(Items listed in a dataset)
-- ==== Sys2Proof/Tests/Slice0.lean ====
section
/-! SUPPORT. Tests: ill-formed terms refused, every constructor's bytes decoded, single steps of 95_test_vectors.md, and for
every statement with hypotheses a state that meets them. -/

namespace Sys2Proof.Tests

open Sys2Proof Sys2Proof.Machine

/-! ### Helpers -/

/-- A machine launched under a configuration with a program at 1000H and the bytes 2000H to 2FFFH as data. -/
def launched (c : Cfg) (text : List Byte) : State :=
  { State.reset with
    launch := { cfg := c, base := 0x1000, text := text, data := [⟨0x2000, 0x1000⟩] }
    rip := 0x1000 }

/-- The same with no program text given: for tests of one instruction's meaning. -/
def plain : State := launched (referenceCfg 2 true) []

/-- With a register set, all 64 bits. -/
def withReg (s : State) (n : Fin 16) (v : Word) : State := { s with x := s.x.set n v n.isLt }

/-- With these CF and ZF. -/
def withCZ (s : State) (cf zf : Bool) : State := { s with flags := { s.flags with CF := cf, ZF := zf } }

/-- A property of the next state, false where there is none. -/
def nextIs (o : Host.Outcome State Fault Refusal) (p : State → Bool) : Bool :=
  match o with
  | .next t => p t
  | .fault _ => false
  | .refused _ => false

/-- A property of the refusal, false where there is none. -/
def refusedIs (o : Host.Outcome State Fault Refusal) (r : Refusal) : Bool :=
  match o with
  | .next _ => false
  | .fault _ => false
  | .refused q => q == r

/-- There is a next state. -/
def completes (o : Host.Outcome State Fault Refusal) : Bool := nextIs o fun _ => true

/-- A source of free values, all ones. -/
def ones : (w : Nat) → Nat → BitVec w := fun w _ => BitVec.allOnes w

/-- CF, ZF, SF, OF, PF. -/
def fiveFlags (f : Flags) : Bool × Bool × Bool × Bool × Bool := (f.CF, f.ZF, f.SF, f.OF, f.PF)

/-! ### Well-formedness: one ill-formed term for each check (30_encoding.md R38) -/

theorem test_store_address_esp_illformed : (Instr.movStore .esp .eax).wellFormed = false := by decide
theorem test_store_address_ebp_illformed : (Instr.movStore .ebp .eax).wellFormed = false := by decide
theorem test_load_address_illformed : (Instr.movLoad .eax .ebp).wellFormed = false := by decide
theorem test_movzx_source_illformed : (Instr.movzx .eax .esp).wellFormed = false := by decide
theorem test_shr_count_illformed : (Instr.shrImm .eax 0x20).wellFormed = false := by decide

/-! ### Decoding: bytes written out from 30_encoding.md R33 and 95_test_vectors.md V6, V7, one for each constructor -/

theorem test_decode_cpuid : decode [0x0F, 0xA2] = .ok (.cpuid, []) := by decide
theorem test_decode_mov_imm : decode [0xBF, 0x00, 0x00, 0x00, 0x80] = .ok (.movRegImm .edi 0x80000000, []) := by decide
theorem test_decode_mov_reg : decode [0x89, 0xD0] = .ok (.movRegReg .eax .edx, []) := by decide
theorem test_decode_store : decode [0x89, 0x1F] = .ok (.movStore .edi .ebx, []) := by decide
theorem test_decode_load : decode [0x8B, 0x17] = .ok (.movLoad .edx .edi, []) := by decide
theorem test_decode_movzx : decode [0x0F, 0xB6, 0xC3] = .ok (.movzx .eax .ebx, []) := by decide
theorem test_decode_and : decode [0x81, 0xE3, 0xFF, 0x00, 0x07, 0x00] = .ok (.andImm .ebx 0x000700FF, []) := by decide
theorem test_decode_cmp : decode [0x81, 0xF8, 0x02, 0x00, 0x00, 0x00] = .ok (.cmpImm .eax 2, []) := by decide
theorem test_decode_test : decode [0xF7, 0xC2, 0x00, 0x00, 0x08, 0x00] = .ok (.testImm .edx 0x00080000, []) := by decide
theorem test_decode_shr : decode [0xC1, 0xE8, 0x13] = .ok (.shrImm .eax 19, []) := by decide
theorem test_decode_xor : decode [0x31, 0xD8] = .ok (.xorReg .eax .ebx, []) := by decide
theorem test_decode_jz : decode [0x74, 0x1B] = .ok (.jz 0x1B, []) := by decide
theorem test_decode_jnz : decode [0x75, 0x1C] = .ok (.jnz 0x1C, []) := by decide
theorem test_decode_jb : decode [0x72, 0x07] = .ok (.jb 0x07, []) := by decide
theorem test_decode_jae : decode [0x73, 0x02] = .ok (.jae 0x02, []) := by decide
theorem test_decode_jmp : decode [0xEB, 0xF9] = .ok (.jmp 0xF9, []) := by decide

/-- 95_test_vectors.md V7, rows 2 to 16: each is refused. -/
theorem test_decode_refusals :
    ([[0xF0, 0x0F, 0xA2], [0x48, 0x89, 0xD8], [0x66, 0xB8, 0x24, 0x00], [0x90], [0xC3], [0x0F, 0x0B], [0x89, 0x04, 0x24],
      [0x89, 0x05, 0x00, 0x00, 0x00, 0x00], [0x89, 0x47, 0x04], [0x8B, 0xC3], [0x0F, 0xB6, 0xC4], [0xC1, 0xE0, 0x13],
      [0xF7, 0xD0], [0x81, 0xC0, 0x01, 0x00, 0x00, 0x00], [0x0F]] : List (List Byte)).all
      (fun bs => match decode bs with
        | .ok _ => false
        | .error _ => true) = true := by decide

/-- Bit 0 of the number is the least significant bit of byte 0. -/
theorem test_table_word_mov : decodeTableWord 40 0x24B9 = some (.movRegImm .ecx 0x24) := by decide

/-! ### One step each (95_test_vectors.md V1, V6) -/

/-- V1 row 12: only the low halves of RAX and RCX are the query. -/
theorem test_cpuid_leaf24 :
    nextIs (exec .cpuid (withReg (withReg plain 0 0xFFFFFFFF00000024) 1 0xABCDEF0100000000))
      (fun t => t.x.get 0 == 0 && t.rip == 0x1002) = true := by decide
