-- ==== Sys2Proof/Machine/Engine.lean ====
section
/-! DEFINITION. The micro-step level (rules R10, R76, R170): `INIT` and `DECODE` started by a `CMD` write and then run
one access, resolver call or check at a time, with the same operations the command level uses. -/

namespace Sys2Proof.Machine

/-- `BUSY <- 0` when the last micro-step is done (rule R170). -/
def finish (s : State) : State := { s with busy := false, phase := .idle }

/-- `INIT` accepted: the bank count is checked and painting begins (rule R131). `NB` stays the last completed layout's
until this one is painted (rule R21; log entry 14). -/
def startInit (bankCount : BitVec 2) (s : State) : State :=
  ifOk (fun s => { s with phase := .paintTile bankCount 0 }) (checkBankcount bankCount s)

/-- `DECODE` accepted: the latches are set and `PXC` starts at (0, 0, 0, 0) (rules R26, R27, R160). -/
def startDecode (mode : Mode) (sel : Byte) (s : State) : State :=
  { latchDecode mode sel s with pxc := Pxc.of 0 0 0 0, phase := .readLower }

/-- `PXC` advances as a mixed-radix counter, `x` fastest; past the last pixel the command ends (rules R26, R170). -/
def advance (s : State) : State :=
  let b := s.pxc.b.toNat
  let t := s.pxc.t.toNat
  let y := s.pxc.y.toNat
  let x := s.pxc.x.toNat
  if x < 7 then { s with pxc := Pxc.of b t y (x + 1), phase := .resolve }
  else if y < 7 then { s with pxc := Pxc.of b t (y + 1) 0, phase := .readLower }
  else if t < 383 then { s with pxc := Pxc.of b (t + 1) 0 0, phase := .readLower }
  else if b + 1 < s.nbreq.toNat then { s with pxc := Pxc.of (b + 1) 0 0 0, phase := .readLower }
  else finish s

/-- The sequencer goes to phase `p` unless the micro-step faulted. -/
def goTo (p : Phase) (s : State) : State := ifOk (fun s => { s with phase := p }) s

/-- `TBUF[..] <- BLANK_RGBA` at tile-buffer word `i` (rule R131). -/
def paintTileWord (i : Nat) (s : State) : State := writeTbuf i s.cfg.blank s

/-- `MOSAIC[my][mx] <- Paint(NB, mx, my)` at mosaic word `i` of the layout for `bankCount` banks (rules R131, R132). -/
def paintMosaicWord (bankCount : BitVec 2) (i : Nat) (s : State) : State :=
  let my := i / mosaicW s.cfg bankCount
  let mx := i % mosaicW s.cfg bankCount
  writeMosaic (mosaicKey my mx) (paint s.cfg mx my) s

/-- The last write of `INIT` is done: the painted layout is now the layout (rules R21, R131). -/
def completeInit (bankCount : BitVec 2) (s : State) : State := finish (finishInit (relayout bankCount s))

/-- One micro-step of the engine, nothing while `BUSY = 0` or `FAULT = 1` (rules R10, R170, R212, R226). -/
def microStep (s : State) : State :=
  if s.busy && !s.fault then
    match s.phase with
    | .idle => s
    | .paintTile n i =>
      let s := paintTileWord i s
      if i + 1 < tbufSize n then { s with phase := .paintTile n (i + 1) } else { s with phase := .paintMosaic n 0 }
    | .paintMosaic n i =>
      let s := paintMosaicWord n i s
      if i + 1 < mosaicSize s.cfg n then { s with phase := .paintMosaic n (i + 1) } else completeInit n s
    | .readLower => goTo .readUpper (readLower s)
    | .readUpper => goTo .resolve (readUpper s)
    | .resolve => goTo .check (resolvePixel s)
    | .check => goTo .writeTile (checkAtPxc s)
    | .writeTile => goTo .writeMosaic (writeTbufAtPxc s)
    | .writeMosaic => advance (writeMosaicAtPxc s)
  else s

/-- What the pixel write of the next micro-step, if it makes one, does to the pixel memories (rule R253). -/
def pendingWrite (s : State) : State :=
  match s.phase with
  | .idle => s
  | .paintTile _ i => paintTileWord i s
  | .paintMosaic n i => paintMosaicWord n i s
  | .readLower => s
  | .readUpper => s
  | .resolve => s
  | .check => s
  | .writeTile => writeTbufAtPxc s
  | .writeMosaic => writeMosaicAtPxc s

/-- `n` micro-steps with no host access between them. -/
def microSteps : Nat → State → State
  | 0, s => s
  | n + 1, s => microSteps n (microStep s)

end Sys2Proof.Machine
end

-- What you have to do --
Of all the entries above, retype exactly the lines from the line with "nextIs (exec .cpuid" to the line with "one access, resolver", both included, and no others.

-- Exercise answer --
    nextIs (exec .cpuid (withReg (withReg plain 0 0xFFFFFFFF00000024) 1 0xABCDEF0100000000))
      (fun t => t.x.get 0 == 0 && t.rip == 0x1002) = true := by decide
-- ==== Sys2Proof/Machine/Engine.lean ====
section
/-! DEFINITION. The micro-step level (rules R10, R76, R170): `INIT` and `DECODE` started by a `CMD` write and then run
one access, resolver call or check at a time, with the same operations the command level uses. -/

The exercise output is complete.